**WHAT YOU ARE ASKED TO DO**. Below are several entries. Transcribe exactly those lines that fall from the one with "the vectors. -/" through the one with "def withBytes (a", end lines included.
☆ ☆ ☆
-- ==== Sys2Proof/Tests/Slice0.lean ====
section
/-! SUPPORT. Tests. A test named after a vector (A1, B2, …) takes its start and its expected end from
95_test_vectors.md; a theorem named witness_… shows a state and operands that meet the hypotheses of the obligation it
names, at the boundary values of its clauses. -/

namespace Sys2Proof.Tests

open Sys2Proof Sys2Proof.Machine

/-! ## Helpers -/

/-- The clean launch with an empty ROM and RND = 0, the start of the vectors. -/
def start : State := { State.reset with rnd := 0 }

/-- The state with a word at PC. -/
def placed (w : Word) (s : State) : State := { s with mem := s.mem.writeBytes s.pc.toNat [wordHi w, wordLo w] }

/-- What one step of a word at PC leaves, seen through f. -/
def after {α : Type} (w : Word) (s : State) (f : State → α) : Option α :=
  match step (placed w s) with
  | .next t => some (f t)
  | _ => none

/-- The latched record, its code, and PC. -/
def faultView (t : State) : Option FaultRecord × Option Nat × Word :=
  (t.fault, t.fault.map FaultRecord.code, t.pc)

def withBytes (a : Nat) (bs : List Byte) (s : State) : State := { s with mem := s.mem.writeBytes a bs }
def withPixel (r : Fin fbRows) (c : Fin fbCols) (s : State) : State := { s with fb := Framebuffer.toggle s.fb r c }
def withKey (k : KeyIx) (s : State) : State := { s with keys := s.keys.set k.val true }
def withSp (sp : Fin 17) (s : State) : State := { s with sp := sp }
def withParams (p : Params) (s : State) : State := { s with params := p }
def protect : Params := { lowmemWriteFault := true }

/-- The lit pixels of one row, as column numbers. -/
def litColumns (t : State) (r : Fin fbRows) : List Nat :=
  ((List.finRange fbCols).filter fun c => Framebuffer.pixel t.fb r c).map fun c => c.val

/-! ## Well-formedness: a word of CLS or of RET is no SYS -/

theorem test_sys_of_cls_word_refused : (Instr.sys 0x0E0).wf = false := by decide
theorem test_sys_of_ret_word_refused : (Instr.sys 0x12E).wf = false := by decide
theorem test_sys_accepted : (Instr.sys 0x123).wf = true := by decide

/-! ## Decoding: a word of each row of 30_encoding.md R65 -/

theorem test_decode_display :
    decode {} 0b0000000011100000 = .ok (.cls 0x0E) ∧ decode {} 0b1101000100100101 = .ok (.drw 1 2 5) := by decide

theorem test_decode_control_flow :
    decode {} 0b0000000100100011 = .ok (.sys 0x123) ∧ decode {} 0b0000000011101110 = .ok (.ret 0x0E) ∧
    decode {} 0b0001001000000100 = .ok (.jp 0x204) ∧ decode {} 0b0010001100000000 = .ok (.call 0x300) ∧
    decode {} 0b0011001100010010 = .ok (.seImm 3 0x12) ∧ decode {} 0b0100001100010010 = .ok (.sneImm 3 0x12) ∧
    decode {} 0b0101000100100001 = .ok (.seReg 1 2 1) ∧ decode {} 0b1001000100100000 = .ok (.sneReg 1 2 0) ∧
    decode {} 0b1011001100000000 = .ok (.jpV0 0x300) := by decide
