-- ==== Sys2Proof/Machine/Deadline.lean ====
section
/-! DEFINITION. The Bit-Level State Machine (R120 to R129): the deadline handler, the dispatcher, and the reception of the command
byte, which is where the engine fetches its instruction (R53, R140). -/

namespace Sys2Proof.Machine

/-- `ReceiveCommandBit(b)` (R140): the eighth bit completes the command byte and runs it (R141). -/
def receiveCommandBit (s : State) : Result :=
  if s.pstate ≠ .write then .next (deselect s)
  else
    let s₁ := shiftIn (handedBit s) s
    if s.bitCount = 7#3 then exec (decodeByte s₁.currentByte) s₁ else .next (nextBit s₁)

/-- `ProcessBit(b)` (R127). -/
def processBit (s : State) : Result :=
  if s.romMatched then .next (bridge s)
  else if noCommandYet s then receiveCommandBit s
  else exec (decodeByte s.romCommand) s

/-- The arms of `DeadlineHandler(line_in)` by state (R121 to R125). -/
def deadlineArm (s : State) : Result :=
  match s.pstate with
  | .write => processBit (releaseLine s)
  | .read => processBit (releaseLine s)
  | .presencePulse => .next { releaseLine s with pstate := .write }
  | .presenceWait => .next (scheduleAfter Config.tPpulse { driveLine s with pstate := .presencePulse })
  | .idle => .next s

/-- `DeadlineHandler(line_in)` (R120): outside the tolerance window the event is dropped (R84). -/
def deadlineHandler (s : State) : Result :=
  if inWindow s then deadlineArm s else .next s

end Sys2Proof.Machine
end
☆ ☆ ☆
**EXERCISE RESULT**.
/-- The clean launch with an empty ROM and RND = 0, the start of the vectors. -/
def start : State := { State.reset with rnd := 0 }

/-- The state with a word at PC. -/
def placed (w : Word) (s : State) : State := { s with mem := s.mem.writeBytes s.pc.toNat [wordHi w, wordLo w] }

/-- What one step of a word at PC leaves, seen through f. -/
def after {α : Type} (w : Word) (s : State) (f : State → α) : Option α :=
  match step (placed w s) with
  | .next t => some (f t)
  | _ => none

/-- The latched record, its code, and PC. -/
def faultView (t : State) : Option FaultRecord × Option Nat × Word :=
  (t.fault, t.fault.map FaultRecord.code, t.pc)

def withBytes (a : Nat) (bs : List Byte) (s : State) : State := { s with mem := s.mem.writeBytes a bs }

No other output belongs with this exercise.